Below are the entries. Transcribe exactly the lines from the one with "unfold Obligations.UnmappedAccessesAreNotFatal" through the one with "fun i hi => hwf", ends included, and leave out all others.

> **Stored data entries**:
::::::::

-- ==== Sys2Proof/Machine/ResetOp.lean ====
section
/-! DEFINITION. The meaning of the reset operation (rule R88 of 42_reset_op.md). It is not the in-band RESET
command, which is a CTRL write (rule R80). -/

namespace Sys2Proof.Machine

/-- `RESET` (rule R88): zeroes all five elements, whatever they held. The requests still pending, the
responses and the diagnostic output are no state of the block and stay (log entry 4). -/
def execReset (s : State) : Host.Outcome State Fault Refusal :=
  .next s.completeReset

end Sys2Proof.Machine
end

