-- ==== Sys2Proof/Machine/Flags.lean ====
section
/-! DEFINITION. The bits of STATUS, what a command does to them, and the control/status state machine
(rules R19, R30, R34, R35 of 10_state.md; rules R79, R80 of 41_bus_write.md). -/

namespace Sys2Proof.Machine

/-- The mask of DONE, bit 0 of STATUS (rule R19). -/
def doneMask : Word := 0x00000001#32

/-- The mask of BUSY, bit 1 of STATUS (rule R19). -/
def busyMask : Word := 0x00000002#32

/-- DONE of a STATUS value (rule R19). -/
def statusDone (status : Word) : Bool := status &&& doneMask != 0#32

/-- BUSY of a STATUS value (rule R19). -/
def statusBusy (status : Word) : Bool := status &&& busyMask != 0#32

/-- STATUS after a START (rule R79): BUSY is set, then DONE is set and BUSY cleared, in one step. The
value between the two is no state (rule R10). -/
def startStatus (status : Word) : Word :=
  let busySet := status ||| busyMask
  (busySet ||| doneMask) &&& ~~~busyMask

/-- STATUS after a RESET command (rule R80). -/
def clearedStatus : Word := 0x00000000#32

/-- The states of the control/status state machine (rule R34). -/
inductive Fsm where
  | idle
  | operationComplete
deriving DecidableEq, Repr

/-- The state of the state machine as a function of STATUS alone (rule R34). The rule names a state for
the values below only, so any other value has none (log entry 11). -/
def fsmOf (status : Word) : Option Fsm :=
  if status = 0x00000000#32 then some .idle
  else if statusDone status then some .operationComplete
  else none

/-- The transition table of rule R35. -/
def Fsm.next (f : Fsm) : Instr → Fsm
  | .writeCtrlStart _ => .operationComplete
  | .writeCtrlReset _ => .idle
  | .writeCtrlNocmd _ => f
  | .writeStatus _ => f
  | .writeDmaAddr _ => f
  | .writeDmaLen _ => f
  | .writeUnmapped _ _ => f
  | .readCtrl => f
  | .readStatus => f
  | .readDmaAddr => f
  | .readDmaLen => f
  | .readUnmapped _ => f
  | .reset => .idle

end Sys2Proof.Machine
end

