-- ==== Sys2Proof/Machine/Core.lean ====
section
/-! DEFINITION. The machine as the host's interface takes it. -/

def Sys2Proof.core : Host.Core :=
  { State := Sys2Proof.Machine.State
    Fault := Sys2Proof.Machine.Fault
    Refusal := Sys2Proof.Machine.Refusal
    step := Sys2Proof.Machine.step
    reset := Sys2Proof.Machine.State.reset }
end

::::::::

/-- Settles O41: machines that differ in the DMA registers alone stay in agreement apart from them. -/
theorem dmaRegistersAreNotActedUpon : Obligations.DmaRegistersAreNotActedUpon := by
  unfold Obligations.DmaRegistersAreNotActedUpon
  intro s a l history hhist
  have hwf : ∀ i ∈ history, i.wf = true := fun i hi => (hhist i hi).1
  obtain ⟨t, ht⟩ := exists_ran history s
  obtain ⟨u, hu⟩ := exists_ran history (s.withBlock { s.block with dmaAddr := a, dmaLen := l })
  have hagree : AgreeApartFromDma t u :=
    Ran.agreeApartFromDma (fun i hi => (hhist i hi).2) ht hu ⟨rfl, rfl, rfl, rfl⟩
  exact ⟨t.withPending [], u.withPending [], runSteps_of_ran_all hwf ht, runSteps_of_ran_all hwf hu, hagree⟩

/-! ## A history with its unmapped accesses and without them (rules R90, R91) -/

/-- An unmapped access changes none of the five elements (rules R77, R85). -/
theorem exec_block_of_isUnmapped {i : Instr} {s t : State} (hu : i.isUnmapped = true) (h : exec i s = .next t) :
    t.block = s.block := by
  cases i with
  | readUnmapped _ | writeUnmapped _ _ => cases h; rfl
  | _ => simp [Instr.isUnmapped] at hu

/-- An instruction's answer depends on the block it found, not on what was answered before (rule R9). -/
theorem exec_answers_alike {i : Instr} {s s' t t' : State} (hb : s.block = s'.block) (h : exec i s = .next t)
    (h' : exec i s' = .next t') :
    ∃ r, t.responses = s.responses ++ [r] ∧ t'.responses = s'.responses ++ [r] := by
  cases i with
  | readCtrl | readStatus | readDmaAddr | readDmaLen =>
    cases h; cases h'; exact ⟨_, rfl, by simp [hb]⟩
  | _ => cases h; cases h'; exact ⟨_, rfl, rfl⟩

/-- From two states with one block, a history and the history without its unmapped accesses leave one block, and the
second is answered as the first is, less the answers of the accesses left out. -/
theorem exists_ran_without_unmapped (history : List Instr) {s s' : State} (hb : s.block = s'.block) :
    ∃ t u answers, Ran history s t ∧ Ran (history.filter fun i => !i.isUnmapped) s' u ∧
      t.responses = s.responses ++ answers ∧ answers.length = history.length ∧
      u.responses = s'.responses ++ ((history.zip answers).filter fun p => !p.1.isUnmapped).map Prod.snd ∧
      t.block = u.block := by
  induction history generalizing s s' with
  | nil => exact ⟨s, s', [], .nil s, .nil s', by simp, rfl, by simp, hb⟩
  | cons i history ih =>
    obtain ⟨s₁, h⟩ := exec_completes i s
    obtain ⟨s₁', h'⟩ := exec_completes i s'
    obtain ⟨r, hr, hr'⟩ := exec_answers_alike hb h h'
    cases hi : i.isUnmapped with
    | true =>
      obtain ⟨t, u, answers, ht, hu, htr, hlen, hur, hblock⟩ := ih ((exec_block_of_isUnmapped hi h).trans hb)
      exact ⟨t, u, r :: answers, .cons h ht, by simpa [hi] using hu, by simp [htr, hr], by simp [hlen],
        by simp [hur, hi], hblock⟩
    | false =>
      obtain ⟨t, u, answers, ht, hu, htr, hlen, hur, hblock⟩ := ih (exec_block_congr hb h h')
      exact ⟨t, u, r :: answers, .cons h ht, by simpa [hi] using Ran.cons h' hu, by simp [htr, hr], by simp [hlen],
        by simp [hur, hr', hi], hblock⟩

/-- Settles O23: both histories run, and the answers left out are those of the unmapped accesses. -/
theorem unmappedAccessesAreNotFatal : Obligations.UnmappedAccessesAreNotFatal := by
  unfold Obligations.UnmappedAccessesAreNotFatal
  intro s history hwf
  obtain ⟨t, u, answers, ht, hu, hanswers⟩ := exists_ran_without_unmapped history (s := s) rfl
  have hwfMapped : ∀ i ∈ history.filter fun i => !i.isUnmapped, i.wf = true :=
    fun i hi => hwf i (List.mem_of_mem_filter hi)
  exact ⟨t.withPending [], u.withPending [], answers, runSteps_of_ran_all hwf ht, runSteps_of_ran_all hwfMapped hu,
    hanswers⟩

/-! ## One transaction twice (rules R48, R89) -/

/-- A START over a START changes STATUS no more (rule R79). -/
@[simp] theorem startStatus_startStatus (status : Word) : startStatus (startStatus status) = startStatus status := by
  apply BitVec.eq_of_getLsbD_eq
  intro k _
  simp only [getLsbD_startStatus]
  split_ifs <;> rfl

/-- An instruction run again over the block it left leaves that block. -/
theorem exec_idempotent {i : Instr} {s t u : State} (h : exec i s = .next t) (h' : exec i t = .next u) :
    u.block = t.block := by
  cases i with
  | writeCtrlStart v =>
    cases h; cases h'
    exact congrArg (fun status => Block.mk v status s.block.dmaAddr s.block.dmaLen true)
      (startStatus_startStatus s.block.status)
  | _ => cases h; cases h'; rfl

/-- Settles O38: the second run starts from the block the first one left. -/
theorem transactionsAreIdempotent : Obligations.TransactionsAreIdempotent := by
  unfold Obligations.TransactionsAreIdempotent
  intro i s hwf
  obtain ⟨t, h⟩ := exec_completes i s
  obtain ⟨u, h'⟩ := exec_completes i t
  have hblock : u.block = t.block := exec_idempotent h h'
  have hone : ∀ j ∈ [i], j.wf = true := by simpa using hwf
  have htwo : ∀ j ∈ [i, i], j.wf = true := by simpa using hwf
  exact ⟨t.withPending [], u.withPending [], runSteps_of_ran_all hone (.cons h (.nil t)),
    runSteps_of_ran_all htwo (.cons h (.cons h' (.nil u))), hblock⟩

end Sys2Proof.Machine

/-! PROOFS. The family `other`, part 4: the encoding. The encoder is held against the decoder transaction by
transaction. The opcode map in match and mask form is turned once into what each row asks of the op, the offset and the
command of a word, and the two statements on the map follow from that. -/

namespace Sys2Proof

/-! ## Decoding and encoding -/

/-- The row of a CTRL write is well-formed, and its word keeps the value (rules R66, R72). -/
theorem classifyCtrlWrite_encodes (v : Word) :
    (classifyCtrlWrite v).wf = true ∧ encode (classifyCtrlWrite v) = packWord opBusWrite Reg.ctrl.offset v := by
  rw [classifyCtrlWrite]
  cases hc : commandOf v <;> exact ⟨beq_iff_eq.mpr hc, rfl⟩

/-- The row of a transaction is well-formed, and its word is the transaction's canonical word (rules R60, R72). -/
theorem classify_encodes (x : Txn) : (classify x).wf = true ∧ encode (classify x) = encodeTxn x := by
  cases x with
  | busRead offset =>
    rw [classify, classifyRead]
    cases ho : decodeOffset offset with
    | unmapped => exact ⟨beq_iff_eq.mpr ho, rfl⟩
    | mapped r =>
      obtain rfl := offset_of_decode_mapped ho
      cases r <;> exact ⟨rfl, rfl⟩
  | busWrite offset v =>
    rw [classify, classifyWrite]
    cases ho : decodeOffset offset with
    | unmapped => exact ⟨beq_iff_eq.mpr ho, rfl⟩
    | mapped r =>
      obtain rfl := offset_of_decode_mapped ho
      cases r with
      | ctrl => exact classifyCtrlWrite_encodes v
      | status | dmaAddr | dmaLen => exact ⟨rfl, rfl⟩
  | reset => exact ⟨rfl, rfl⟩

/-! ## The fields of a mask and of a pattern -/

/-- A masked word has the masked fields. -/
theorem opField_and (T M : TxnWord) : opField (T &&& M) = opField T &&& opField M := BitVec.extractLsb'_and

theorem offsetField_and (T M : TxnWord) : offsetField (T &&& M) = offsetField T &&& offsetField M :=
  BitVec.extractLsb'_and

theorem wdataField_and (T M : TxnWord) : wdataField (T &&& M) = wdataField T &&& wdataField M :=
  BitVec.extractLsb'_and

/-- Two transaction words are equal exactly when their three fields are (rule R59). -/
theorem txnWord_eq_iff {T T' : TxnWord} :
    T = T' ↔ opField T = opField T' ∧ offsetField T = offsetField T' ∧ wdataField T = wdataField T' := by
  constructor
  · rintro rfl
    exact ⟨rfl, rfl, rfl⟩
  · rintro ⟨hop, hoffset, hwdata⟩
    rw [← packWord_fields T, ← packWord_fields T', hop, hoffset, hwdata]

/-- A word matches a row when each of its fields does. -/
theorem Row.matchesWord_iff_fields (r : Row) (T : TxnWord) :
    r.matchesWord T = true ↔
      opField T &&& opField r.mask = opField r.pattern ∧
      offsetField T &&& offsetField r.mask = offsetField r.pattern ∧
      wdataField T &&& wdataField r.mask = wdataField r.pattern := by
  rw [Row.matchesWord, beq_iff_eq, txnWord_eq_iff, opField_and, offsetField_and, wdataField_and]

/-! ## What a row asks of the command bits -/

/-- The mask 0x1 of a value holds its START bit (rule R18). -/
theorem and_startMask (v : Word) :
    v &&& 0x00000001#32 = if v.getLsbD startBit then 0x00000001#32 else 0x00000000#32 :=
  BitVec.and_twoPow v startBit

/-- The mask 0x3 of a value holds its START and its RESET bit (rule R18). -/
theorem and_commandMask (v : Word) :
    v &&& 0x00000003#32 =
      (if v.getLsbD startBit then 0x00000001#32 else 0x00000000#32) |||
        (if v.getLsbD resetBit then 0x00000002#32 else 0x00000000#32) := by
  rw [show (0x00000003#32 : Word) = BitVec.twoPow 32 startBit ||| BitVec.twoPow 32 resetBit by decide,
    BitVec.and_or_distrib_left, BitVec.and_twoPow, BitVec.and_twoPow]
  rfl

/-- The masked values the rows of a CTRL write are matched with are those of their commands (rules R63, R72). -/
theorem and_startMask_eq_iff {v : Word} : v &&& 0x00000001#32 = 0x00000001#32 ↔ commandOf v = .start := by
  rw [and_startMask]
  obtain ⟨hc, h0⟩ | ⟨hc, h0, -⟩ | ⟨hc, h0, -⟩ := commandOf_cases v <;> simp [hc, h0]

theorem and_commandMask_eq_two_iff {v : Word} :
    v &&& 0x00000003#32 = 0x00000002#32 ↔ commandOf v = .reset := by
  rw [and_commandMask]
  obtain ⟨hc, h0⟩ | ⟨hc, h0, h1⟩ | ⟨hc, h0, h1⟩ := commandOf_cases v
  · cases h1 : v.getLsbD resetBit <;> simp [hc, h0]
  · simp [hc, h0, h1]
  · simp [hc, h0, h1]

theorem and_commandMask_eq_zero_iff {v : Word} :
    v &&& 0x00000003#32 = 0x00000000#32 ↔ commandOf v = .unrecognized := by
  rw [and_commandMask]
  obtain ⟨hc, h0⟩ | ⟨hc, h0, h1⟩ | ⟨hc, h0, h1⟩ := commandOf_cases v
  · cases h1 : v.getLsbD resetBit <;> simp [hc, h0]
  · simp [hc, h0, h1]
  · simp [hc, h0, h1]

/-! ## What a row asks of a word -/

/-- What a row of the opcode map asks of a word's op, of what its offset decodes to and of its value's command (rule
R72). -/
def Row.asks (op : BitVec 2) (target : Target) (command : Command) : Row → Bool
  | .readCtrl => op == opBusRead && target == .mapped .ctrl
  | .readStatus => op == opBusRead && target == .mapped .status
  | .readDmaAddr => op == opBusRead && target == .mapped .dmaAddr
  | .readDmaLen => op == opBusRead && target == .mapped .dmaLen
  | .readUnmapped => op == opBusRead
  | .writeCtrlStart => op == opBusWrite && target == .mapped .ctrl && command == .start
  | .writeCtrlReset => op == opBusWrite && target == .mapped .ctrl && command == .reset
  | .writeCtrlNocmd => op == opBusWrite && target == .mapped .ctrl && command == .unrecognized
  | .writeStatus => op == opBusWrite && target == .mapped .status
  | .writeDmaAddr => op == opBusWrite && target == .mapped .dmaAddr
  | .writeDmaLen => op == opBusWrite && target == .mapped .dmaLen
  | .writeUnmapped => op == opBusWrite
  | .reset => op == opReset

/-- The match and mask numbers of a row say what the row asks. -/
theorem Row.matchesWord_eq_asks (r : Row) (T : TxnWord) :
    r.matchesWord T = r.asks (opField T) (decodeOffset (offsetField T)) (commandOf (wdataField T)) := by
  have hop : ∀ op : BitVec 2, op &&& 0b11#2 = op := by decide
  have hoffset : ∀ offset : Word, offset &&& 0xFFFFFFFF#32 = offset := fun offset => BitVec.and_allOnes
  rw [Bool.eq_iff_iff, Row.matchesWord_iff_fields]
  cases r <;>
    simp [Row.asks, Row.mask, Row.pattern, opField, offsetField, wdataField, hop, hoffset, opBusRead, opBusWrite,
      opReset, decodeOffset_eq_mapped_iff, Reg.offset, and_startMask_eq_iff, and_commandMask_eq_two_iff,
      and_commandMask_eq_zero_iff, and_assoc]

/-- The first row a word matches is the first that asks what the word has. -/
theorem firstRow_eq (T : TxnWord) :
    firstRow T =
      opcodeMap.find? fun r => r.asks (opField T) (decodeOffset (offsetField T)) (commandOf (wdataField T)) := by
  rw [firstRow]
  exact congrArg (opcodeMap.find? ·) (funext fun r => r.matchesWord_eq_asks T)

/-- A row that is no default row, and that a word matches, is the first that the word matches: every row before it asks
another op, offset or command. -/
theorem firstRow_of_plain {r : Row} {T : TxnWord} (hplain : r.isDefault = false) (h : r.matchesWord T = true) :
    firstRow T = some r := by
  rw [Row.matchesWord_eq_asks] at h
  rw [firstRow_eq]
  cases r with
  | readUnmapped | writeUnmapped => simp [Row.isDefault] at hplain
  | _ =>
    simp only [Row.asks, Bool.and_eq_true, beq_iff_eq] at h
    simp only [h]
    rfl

::::::::

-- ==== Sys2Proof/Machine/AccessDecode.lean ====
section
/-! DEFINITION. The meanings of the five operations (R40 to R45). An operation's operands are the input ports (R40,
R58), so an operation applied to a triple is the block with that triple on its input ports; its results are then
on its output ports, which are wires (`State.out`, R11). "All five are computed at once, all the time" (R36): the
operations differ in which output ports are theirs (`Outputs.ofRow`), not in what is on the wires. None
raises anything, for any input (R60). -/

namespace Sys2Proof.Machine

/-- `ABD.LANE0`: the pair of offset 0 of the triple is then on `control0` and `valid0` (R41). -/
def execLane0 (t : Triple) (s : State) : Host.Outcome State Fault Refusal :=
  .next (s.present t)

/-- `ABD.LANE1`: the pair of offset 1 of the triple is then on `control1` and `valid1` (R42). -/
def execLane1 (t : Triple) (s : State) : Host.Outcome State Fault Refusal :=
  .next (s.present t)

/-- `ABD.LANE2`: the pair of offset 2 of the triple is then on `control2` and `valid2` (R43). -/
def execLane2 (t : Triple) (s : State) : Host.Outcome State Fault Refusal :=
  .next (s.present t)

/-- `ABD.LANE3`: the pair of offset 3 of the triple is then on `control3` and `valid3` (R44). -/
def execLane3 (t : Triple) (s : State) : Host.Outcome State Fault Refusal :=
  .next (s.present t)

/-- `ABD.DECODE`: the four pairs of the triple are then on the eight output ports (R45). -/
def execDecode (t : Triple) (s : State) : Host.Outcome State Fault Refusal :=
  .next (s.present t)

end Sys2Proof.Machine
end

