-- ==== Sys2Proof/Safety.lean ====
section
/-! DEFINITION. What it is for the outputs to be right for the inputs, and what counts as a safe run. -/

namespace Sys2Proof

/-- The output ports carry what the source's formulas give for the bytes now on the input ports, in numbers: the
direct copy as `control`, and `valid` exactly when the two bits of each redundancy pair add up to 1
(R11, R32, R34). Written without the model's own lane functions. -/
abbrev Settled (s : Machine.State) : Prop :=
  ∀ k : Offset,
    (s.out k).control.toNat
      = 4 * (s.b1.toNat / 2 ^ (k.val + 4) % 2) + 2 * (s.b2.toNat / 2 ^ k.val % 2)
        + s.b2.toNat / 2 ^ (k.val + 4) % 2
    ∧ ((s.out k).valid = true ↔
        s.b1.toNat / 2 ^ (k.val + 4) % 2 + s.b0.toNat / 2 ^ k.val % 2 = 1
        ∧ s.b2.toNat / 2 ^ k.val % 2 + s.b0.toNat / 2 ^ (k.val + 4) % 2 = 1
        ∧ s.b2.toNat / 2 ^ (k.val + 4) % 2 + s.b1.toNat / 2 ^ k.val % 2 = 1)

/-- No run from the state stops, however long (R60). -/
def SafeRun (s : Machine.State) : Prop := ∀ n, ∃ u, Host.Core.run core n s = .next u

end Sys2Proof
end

::::::::

> **ANSWER TO THIS PROBLEM**:
  unfold Obligations.UnmappedAccessesAreNotFatal
  intro s history hwf
  obtain ⟨t, u, answers, ht, hu, hanswers⟩ := exists_ran_without_unmapped history (s := s) rfl
  have hwfMapped : ∀ i ∈ history.filter fun i => !i.isUnmapped, i.wf = true :=
    fun i hi => hwf i (List.mem_of_mem_filter hi)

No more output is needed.